An inability to stand on one leg for 10 seconds in later life is linked to nearly double the risk of death from any cause within the next decade.

 “Things like balance, you can do at home. Balance is hard to sell,” says Araújo. Yet research he published in the British Journal of Sports Medicine in June 2022 found that an inability to stand on one leg for 10 seconds in later life is linked to nearly double the risk of death from any cause within the next decade. Balance is important. Try it at home: Stand on each leg for 10 seconds while you brush your teeth—you did your balance training for the day, says Araújo.

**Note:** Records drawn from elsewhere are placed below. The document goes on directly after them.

/-! ### Field correction (R118 to R122) -/

/-- A grid node's corrections (R119). -/
def Dev.node (d : Dev) (h i j : Nat) : Int × Int × Int :=
  let w := (Tab.at 0 d.grid (h * 8192 + 65 * j + i)).toNat
  (sx 24 (bits w 63 40), sx 24 (bits w 39 16), sx 16 (bits w 15 0))

/-- The result of field correction: the three targets, whether each saturated, the first node with an uncorrectable error, and the nodes whose error was
corrected (R122). -/
structure FcOut where
  t : List Int
  sat : List Bool
  bad : Option Nat
  corr : List Nat

/-- Field correction of a plan point (coordinates in 1/256 nm). -/
def Dev.fc (d : Dev) (h : Nat) (x y f : Int) : FcOut :=
  let cx := d.gi (F.hd_FC_CX h)
  let cy := d.gi (F.hd_FC_CY h)
  let pitch : Int := max 1 (d.g (F.hd_FC_PITCH h))
  let dx := x - 256 * cx
  let dy := y - 256 * cy
  let lin (a b : Int) : Int := rdiv (a * dx + b * dy) (2 ^ 36)
  let gx := dx + 256 * 32 * pitch
  let gy := dy + 256 * 32 * pitch
  let i := (clampI 0 63 (gx / (256 * pitch))).toNat
  let j := (clampI 0 63 (gy / (256 * pitch))).toNat
  let u := clampI 0 65536 ((gx - i * 256 * pitch) * 256 / pitch)
  let v := clampI 0 65536 ((gy - j * 256 * pitch) * 256 / pitch)
  let key (i j : Nat) : Nat := h * 8192 + 65 * j + i
  let keys := [key i j, key (i + 1) j, key i (j + 1), key (i + 1) (j + 1)]
  let bad := keys.find? (fun k => decide (2 ≤ Tab.at 0 d.gridErr k))
  let corr := keys.filter (fun k => decide (Tab.at 0 d.gridErr k = 1))
  let n00 := d.node h i j
  let n10 := d.node h (i + 1) j
  let n01 := d.node h i (j + 1)
  let n11 := d.node h (i + 1) (j + 1)
  let mix (a b c e : Int) : Int :=
    if bad.isSome then 0
    else rdiv (a * ((65536 - u) * (65536 - v)) + b * (u * (65536 - v)) + c * ((65536 - u) * v) + e * (u * v)) (2 ^ 32)
  let tx := lin (d.gi (F.hd_FC_M00 h)) (d.gi (F.hd_FC_M01 h)) + mix n00.1 n10.1 n01.1 n11.1
  let ty := lin (d.gi (F.hd_FC_M10 h)) (d.gi (F.hd_FC_M11 h)) + mix n00.2.1 n10.2.1 n01.2.1 n11.2.1
  let tf := rdiv (d.gi (F.hd_FC_KF h) * f) (2 ^ 36) + mix n00.2.2 n10.2.2 n01.2.2 n11.2.2
  let ts := [tx, ty, tf]
  { t := ts.map (satS 32), sat := ts.map (fun t => decide (satS 32 t ≠ t)), bad := bad, corr := corr }

/-- Is a point in the field (R121). -/
def Dev.inField (d : Dev) (h : Nat) (x y : Int) : Bool :=
  let p : Int := d.g (F.hd_FC_PITCH h)
  let gx := x - 256 * (d.gi (F.hd_FC_CX h) - 32 * p)
  let gy := y - 256 * (d.gi (F.hd_FC_CY h) - 32 * p)
  decide (0 ≤ gx ∧ gx ≤ 256 * 64 * p ∧ 0 ≤ gy ∧ gy ≤ 256 * 64 * p)

/-! ### The limiter (03 R107) -/

/-- One step of the limiter of an axis towards a target, in 1/256 LSB: position and velocity after it. With limits below the present
speed the axis slows at amax. -/
def limStep (p v tPrev target vmax amax : Int) : Int × Int :=
  let vt := 256 * (target - tPrev)
  let e := 256 * target - (p + vt)
  let vg := vt + sgn e * min (absI e) (isqrt (2 * amax * absI e).toNat)
  let lo := max (v - amax) (-vmax)
  let hi := min (v + amax) vmax
  let v' := if lo ≤ hi then clampI lo hi vg else if 0 < v then lo else hi
  (p + v', v')

/-! ### Laws (R124 to R131) -/

/-- The observer's prediction over one frame (R130), states Q32.16, with whether one saturates. -/
def obsPred (ka ai bi : Int) (x : Int × Int × Int × Int) (c : Int) : (Int × Int × Int × Int) × Bool :=
  let (p, v, i, dd) := x
  let acc := rdiv (ka * (i + dd)) (2 ^ 30)
  let p' := p + v + rdiv acc 2
  let v' := v + acc
  let i' := rdiv (ai * i) (2 ^ 30) + rdiv (bi * c * 65536) (2 ^ 30)
  ((satS 48 p', satS 48 v', satS 48 i', dd), decide (satS 48 p' ≠ p' ∨ satS 48 v' ≠ v' ∨ satS 48 i' ≠ i'))

/-- What the primary law answers (R124): command, output y, states, and which sticky flags it would set. -/
structure LawOut where
  cmd : Int
  y : Int
  yc : Int
  s1 : Int
  s2 : Int
  s3 : Int
  errSat : Bool
  stateSat : Bool
  outSat : Bool

/-- The primary law with coefficient set `k`; `init` re-initialises the states first (R128). -/
def Dev.primary (d : Dev) (s : Nat) (sl : Slot) (k : Nat) (err ffr : Int) (init : Bool) : LawOut :=
  let c (f : Nat → Nat → Nat → Fld) : Int := d.vi (sfi f s k)
  let two := d.v (sfi F.slot_SETk_ORDER s k) = 1
  let b0 := c F.slot_SETk_B0
  let b1 := c F.slot_SETk_B1
  let b2 := c F.slot_SETk_B2
  let b3 := if two then 0 else c F.slot_SETk_B3
  let a1 := c F.slot_SETk_A1
  let a2 := c F.slot_SETk_A2
  let a3 := if two then 0 else c F.slot_SETk_A3
  let osh := d.v (sfi F.slot_SETk_OSHIFT s k)
  let imax : Int := d.v (sf F.slot_IMAX s)
  let e := satS 24 err
  let i1 := sl.ycPrev - b0 * e
  let s1 := if init then satS 48 i1 else sl.s1
  let s2 := if init then 0 else sl.s2
  let s3 := if init then 0 else sl.s3
  let y0 := b0 * e + s1
  let y := satS 48 y0
  let u := rdiv (y * 2 ^ osh) (2 ^ 30) + ffr
  let cmd := clampI (-imax) imax u
  let yc := if cmd = u then y else (cmd - ffr) * 2 ^ (30 - osh)
  let n1 := b1 * e - rdiv (a1 * yc) (2 ^ 30) + s2
  let n2 := b2 * e - rdiv (a2 * yc) (2 ^ 30) + s3
  let n3 := b3 * e - rdiv (a3 * yc) (2 ^ 30)
  { cmd := cmd, y := y, yc := yc, s1 := satS 48 n1, s2 := satS 48 n2, s3 := if two then 0 else satS 48 n3,
    errSat := decide (e ≠ err),
    stateSat := init && decide (satS 48 i1 ≠ i1) || decide (y ≠ y0 ∨ satS 48 n1 ≠ n1 ∨ satS 48 n2 ≠ n2 ∨ satS 48 n3 ≠ n3),
    outSat := decide (cmd ≠ u) }

/-- The coefficient set in force (R127): override, the motion context's set, the set of the frame before, HOLD_SET. A slot that serves no head has no plan
entry: its set is the override or HOLD_SET. -/
def Dev.spareSet (d : Dev) (s : Nat) : Nat :=
  if d.v (sf F.slot_SLOT_CTRL_SET_OVR_EN s) = 1 then d.v (sf F.slot_SLOT_CTRL_SET_OVR s) else d.v (sf F.slot_SLOT_CTRL_HOLD_SET s)
/-- The set in force of a slot that serves a head, in frame `f`. -/
def Dev.setOf (d : Dev) (h s f : Nat) : Nat :=
  if d.v (sf F.slot_SLOT_CTRL_SET_OVR_EN s) = 1 then d.v (sf F.slot_SLOT_CTRL_SET_OVR s)
  else if !d.on F.seq_LAYER_STAT_OPEN then d.v (sf F.slot_SLOT_CTRL_HOLD_SET s)
  else match (d.hd h).segAt (f + 2) with
    | some g => bits (cxw g.who.cw 0) 3 2
    | none => if (d.hd h).entered then d.g (sf F.slot_SLOT_STAT_SET s) else d.v (sf F.slot_SLOT_CTRL_HOLD_SET s)

/-! ### Summaries (R155) -/

/-- The summaries of a LOOP page (R155). A slot in PARKING counts in SUM_FAULT for a fault of its own, not for one of another slot of its head, and a slot
that was remapped away counts with the mode it was left in (log 107). -/
def Dev.loopSum (d : Dev) (n : Nat) : Dev :=
  let m (p : Nat → Bool) : Nat := (List.range 16).foldl (fun w b => if p (16 * n + b) then w ||| 2 ^ b else w) 0
  let d := d.p (F.loop_SUM_FAULT n) (m (fun s => d.mode s == 7 || d.mode s == 6 || (d.mode s == 4 && (d.slot s).faulted)))
  let d := d.p (F.loop_SUM_FB n) (m (fun s => d.mode s == 2 || d.mode s == 3))
  d.p (F.loop_SUM_FLAG n) (m (fun s => (d.reg (sf F.slot_SLOT_FLAGS_SAT s).addr) != 0))
/-- The summaries of every LOOP page. -/
def Dev.loopSums (d : Dev) : Dev := forN 10 (fun n d => d.loopSum n) d
/-- The summaries of the pages that serve a head. -/
def Dev.headSums (d : Dev) (h : Nat) : Dev := forL ((d.headSlots h).map (· / 16)).eraseDups (fun n d => d.loopSum n) d

/-! ### Parking (R137 to R139) -/

/-- The park set-point of an axis. -/
def Dev.parkOf (d : Dev) (h a : Nat) : Int :=
  d.vi (if a = 0 then F.hd_PARK_X h else if a = 1 then F.hd_PARK_Y h else F.hd_PARK_F h)

/-- Is this a boundary at which a failure of the head is due (01 R38 step 5). -/
def Dev.failsNow (d : Dev) (h : Nat) : Bool := (d.hd h).failPend.isSome && decide ((d.hd h).failFrame < d.time.frame ∧ d.time.cycle = 0)

/-- A head is to be declared failed at the boundary after frame `f`, its remaining work from plan time `t` on (06 R210): the first cause is kept, of two at
the same boundary the lower code. -/
def Dev.failAsk (d : Dev) (h cause f t : Nat) : Dev :=
  d.hdUpd h (fun hd =>
    if hd.failPend.any (fun c => decide (hd.failFrame < f ∨ hd.failFrame = f ∧ c ≤ cause)) then hd else { hd with failPend := some cause, failFrame := f, failT := t })

/-- A slot enters PARKING (R137), from PRIMARY, FALLBACK or FE_FAULT; one in COAST does so when its position is back (R136; log 89). -/
def Dev.parkSlot (d : Dev) (s : Nat) : Dev :=
  if d.mode s ∈ [1, 2, 7] then
    (((d.setMode s 4).p (sf F.slot_SLOT_STAT_FE_COUNT s) 0).slotUpd s (fun sl => { sl with parkRun := 0, parkFrames := 0, parkDue := false })).loopSum (s / 16)
  else if d.mode s = 3 then d.slotUpd s (fun sl => { sl with parkDue := true })
  else d

/-- The head's three slots enter PARKING together (R137). -/
def Dev.enterParking (d : Dev) (h : Nat) : Dev := forL (d.headSlots h) (fun s d => d.parkSlot s) d

/-- The boundary's parking: of heads whose PARK_REQ waits, and of slots whose coast has ended meanwhile. -/
def Dev.parkStep (d : Dev) : Dev :=
  let d := forN 48 (fun h d => when (d.hd h).parkReq (fun d => (d.hdUpd h (fun hd => { hd with parkReq := false })).enterParking h) d) d
  forN 160 (fun s d => when ((d.slot s).parkDue && decide (d.mode s ≠ 3)) (fun d => d.parkSlot s) d) d

/-- A head reports parked (R138): all three slots PARKED or CURRENT_PARK. -/
def Dev.reportsParked (d : Dev) (h : Nat) : Bool := (d.headSlots h).all (fun s => d.mode s == 5 || d.mode s == 6)

/-! ### Trace (R149 to R152) -/

/-- The value of a trace node as 32 bits (R150). -/
def Dev.traceNode (d : Dev) (s : Nat) (target pos : Int) (fe y ffr : Int) (cur : Int) (n : Nat) : Nat :=
  let sl := d.slot s
  let v : Int := match n with
    | 1 => target | 2 => sl.sp2 | 3 => pos | 4 => fe | 5 => y / 65536 | 6 => ffr | 7 => sl.c3
    | 8 => ((d.reg (sf F.slot_SLOT_STAT_MODE s).addr).toInt) | 9 => cur
    | 10 => sl.op / 65536 | 11 => sl.ov / 65536 | 12 => sl.oi / 65536 | 13 => sl.od / 65536
    | 14 => sl.s1 / 65536 | 15 => sl.s2 / 65536 | 16 => sl.s3 / 65536 | _ => 0
  ux 32 (satS 32 v)

/-- Sample `k` of a slot's trace is its trigger (R151). -/
def Dev.traceHit (d : Dev) (s k : Nat) : Dev :=
  (((d.p (sf F.slot_TRACE_STAT_STATE s) 2).p (sf F.slot_TRACE_STAT_TRIG_INDEX s) (k % 4096)).p
    (sf F.slot_TRACE_STAT_VALID_PRE s) (min k (d.g (sf F.slot_TRACE_TRIG_PRE s)))).slotUpd s (fun sl => { sl with tTrig := k })

/-- A trigger source that is met after a frame's sample was taken, by a fault or a fall-back decided in that frame: the sample taken last is the trigger. -/
def Dev.traceLate (d : Dev) (s src : Nat) : Dev :=
  let k := (d.slot s).tIdx
  if d.g (sf F.slot_TRACE_STAT_STATE s) = 1 ∧ d.g (sf F.slot_TRACE_TRIG_SRC s) = src ∧ k ≠ 0 then d.traceHit s (k - 1) else d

Perhaps we need a reset of the fitness industry—one that incorporates the physical changes we see in our bodies as an added bonus and not the final destination. If we change the definition of fitness, we could move it away from its current dimensions as a grueling, gym-only, guilt-ridden activity driven by the fear of becoming a less-than-a-perfect-body-pariah if we don’t. Instead, fitness could come to be defined by its positive aspects: We do it everywhere whenever we get the opportunity, and love it because we embrace the holistic definition of health. 

Redefining fitness that way could fill our lives with a newfound psychological euphoria and save people (who can afford it) from the plagues of orthorexia and obsessive exercising, says Weissner. “Fitness should be about having fun and finding joy. It can be as simple as a daily 30-minute walk,” she says. It would be a noble pursuit, but one can only hope, given the corrosive influence of #fitspo culture, particularly on young minds. Or you could endure working with a fitness instructor for a limited amount of time, absorb as much as you can, and then fly out on your own, like I did.

Whatever you do, don’t forget to stand on each leg for 10 seconds each morning while you brush your teeth.